===== Provided material =====
-- ==== Sys2Proof/Laws/Memory.lean ====
section
/-! SUPPORT. Buffers: reading after writing, and the canonical form that every operation keeps. -/

namespace Sys2Proof.Machine

@[simp] theorem Memory.read_nil (a : Nat) : Memory.read [] a = Config.blankByte := rfl

theorem Memory.read_cons (c : Host.Cell) (m : Memory) (a : Nat) :
    Memory.read (c :: m) a = if a = c.1 then c.2 else Memory.read m a := rfl

/-- A position with no cell reads as the blank byte. -/
theorem Memory.read_of_forall_ne {m : Memory} {a : Nat} (h : ∀ c ∈ m, c.1 ≠ a) :
    Memory.read m a = Config.blankByte := by
  induction m with
  | nil => rfl
  | cons c m ih =>
    rw [Memory.read_cons, if_neg (Ne.symm (h c (by simp))), ih fun d hd => h d (by simp [hd])]

theorem Memory.read_filter_ne (m : Memory) (a b : Nat) :
    Memory.read (m.filter fun c => c.1 != a) b = if b = a then Config.blankByte else Memory.read m b := by
  induction m with
  | nil => simp
  | cons c m ih =>
    by_cases hc : c.1 = a
    · rw [List.filter_cons_of_neg (by simp [hc]), ih, Memory.read_cons]
      split_ifs with h1 h2
      · rfl
      · exact absurd (h2.trans hc) h1
      · rfl
    · rw [List.filter_cons_of_pos (by simp [hc]), Memory.read_cons, Memory.read_cons, ih]
      split_ifs with h1 h2 h3
      · exact absurd (h1.symm.trans h2) hc
      all_goals rfl

theorem Memory.mem_insertCell {m : Memory} {a : Nat} {v : Byte} {c : Host.Cell} :
    c ∈ Memory.insertCell m a v ↔ c = (a, v) ∨ c ∈ m := by
  induction m with
  | nil => simp [Memory.insertCell]
  | cons d m ih =>
    obtain ⟨b, w⟩ := d
    simp only [Memory.insertCell]
    split_ifs
    · simp
    · simp only [List.mem_cons, ih]; tauto

theorem Memory.read_insertCell {m : Memory} {a : Nat} (v : Byte) (h : ∀ c ∈ m, c.1 ≠ a) (b : Nat) :
    Memory.read (Memory.insertCell m a v) b = if b = a then v else Memory.read m b := by
  induction m with
  | nil => rfl
  | cons c m ih =>
    obtain ⟨d, w⟩ := c
    have hd : d ≠ a := h (d, w) (by simp)
    simp only [Memory.insertCell]
    split_ifs with h1 h2 h2
    · rw [Memory.read_cons, if_pos h2]
    · rw [Memory.read_cons, if_neg h2]
    · rw [Memory.read_cons, if_neg (by simpa [h2] using Ne.symm hd), ih fun c hc => h c (by simp [hc]), if_pos h2]
    · rw [Memory.read_cons, Memory.read_cons, ih fun c hc => h c (by simp [hc]), if_neg h2]

/-- A read after a write: the byte written at its place, every other byte as before. -/
theorem Memory.read_write (m : Memory) (a : Nat) (v : Byte) (b : Nat) :
    Memory.read (Memory.write m a v) b = if b = a then v else Memory.read m b := by
  unfold Memory.write
  split_ifs with h1 h2 h2
  · rw [Memory.read_filter_ne, if_pos h2, h1]
  · rw [Memory.read_filter_ne, if_neg h2]
  · rw [Memory.read_insertCell v (by simp), if_pos h2]
  · rw [Memory.read_insertCell v (by simp), if_neg h2, Memory.read_filter_ne, if_neg h2]

/-! ### The canonical form -/

@[simp] theorem Memory.wf_nil : Memory.wf [] = true := rfl

theorem Memory.wf_cons (c : Host.Cell) (m : Memory) : Memory.wf (c :: m) = true ↔
    c.2 ≠ Config.blankByte ∧ (∀ d ∈ m, c.1 < d.1) ∧ Memory.wf m = true := by
  obtain ⟨a, v⟩ := c
  simp [Memory.wf, and_assoc]

theorem Memory.wf_filter {m : Memory} (f : Host.Cell → Bool) (h : Memory.wf m = true) :
    Memory.wf (m.filter f) = true := by
  induction m with
  | nil => rfl
  | cons c m ih =>
    obtain ⟨h1, h2, h3⟩ := (Memory.wf_cons c m).mp h
    by_cases hc : f c = true
    · rw [List.filter_cons_of_pos hc, Memory.wf_cons]
      exact ⟨h1, fun d hd => h2 d (List.mem_of_mem_filter hd), ih h3⟩
    · rw [List.filter_cons_of_neg hc]; exact ih h3

theorem Memory.wf_insertCell {m : Memory} {a : Nat} {v : Byte} (hv : v ≠ Config.blankByte)
    (h : Memory.wf m = true) (ha : ∀ c ∈ m, c.1 ≠ a) : Memory.wf (Memory.insertCell m a v) = true := by
  induction m with
  | nil => simp [Memory.insertCell, Memory.wf_cons, hv]
  | cons c m ih =>
    obtain ⟨b, w⟩ := c
    obtain ⟨h1, h2, h3⟩ := (Memory.wf_cons (b, w) m).mp h
    have hb : b ≠ a := ha (b, w) (by simp)
    simp only [Memory.insertCell]
    split_ifs with hab
    · refine (Memory.wf_cons _ _).mpr ⟨hv, ?_, h⟩
      intro d hd
      rcases List.mem_cons.mp hd with rfl | hd
      · exact hab
      · exact hab.trans (h2 d hd)
    · refine (Memory.wf_cons _ _).mpr ⟨h1, ?_, ih h3 fun c hc => ha c (by simp [hc])⟩
      intro d hd
      rcases Memory.mem_insertCell.mp hd with rfl | hd
      · exact lt_of_le_of_ne (not_lt.mp hab) hb
      · exact h2 d hd

/-- A write keeps the canonical form. -/
theorem Memory.wf_write {m : Memory} (h : Memory.wf m = true) (a : Nat) (v : Byte) :
    Memory.wf (Memory.write m a v) = true := by
  unfold Memory.write
  split_ifs with hv
  · exact Memory.wf_filter _ h
  · exact Memory.wf_insertCell hv (Memory.wf_filter _ h) (by simp)

theorem Memory.within_iff {len : Nat} {m : Memory} : Memory.within len m = true ↔ ∀ c ∈ m, c.1 < len := by
  simp [Memory.within]

/-- A write below the length keeps every cell below it. -/
theorem Memory.within_write {len : Nat} {m : Memory} (h : Memory.within len m = true) {a : Nat} (ha : a < len)
    (v : Byte) : Memory.within len (Memory.write m a v) = true := by
  rw [Memory.within_iff] at h ⊢
  intro c hc
  unfold Memory.write at hc
  split_ifs at hc
  · exact h c (List.mem_of_mem_filter hc)
  · rcases Memory.mem_insertCell.mp hc with rfl | hc
    · exact ha
    · exact h c (List.mem_of_mem_filter hc)

/-- Nothing stands at or above the length. -/
theorem Memory.read_of_within {len : Nat} {m : Memory} (h : Memory.within len m = true) {a : Nat} (ha : len ≤ a) :
    Memory.read m a = Config.blankByte :=
  Memory.read_of_forall_ne fun c hc => (lt_of_lt_of_le (Memory.within_iff.mp h c hc) ha).ne

/-- In canonical form a listed byte is not the blank one. -/
theorem Memory.read_head_ne {c : Host.Cell} {m : Memory} (h : Memory.wf (c :: m) = true) :
    Memory.read (c :: m) c.1 ≠ Config.blankByte := by
  rw [Memory.read_cons, if_pos rfl]
  exact ((Memory.wf_cons c m).mp h).1

theorem Memory.read_of_lt {c : Host.Cell} {m : Memory} (h : Memory.wf (c :: m) = true) {a : Nat} (ha : a < c.1) :
    Memory.read (c :: m) a = Config.blankByte := by
  refine Memory.read_of_forall_ne fun d hd => ?_
  rcases List.mem_cons.mp hd with rfl | hd
  · exact ha.ne'
  · exact (ha.trans (((Memory.wf_cons c m).mp h).2.1 d hd)).ne'

theorem Memory.read_tail {c : Host.Cell} {m : Memory} (h : Memory.wf (c :: m) = true) (a : Nat) :
    Memory.read m a = if a = c.1 then Config.blankByte else Memory.read (c :: m) a := by
  split_ifs with ha
  · subst ha
    exact Memory.read_of_forall_ne fun d hd => (((Memory.wf_cons c m).mp h).2.1 d hd).ne'
  · rw [Memory.read_cons, if_neg ha]

/-- Equal bytes are equal data: two buffers in canonical form that read the same are the same list. -/
theorem Memory.ext {m n : Memory} (hm : Memory.wf m = true) (hn : Memory.wf n = true)
    (h : ∀ a, Memory.read m a = Memory.read n a) : m = n := by
  induction m generalizing n with
  | nil =>
    cases n with
    | nil => rfl
    | cons d n => exact absurd (h d.1).symm (Memory.read_head_ne hn)
  | cons c m ih =>
    cases n with
    | nil => exact absurd (h c.1) (Memory.read_head_ne hm)
    | cons d n =>
      have hcd : c.1 = d.1 := by
        rcases lt_trichotomy c.1 d.1 with hlt | heq | hlt
        · exact absurd ((h c.1).trans (Memory.read_of_lt hn hlt)) (Memory.read_head_ne hm)
        · exact heq
        · exact absurd ((h d.1).symm.trans (Memory.read_of_lt hm hlt)) (Memory.read_head_ne hn)
      have hv : c.2 = d.2 := by
        have := h c.1
        rwa [Memory.read_cons, if_pos rfl, hcd, Memory.read_cons, if_pos rfl] at this
      have ht : m = n := ih ((Memory.wf_cons c m).mp hm).2.2 ((Memory.wf_cons d n).mp hn).2.2 fun a => by
        rw [Memory.read_tail hm, Memory.read_tail hn, hcd, h a]
      rw [ht, Prod.ext hcd hv]

/-! ### A buffer given byte by byte -/

theorem Memory.read_ofBytes (f : Nat → Byte) (len a : Nat) :
    Memory.read (Memory.ofBytes f len) a = if a < len then f a else Config.blankByte := by
  induction len with
  | zero => rfl
  | succ n ih =>
    rw [Memory.ofBytes, Memory.read_write, ih]
    by_cases h : a = n
    · subst h; rw [if_pos rfl, if_pos (Nat.lt_succ_self a)]
    · rw [if_neg h]
      exact if_congr (by omega) rfl rfl

theorem Memory.wf_ofBytes (f : Nat → Byte) (len : Nat) : Memory.wf (Memory.ofBytes f len) = true := by
  induction len with
  | zero => rfl
  | succ n ih => exact Memory.wf_write ih n (f n)

theorem Memory.within_mono {m : Memory} {n k : Nat} (h : Memory.within n m = true) (hk : n ≤ k) :
    Memory.within k m = true :=
  Memory.within_iff.mpr fun c hc => (Memory.within_iff.mp h c hc).trans_le hk

theorem Memory.within_ofBytes (f : Nat → Byte) (len : Nat) : Memory.within len (Memory.ofBytes f len) = true := by
  induction len with
  | zero => rfl
  | succ n ih => exact Memory.within_write (Memory.within_mono ih n.le_succ) n.lt_succ_self (f n)

end Sys2Proof.Machine
end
=====
- [How to complete this task]:
Return exactly, and only, the lines above starting at the line that contains "rw [ht, Prod.ext hcd hv]" and ending at the line that contains "by_cases h : a = n".

- [Result of this task]:
      rw [ht, Prod.ext hcd hv]

/-! ### A buffer given byte by byte -/

theorem Memory.read_ofBytes (f : Nat → Byte) (len a : Nat) :
    Memory.read (Memory.ofBytes f len) a = if a < len then f a else Config.blankByte := by
  induction len with
  | zero => rfl
  | succ n ih =>
    rw [Memory.ofBytes, Memory.read_write, ih]
    by_cases h : a = n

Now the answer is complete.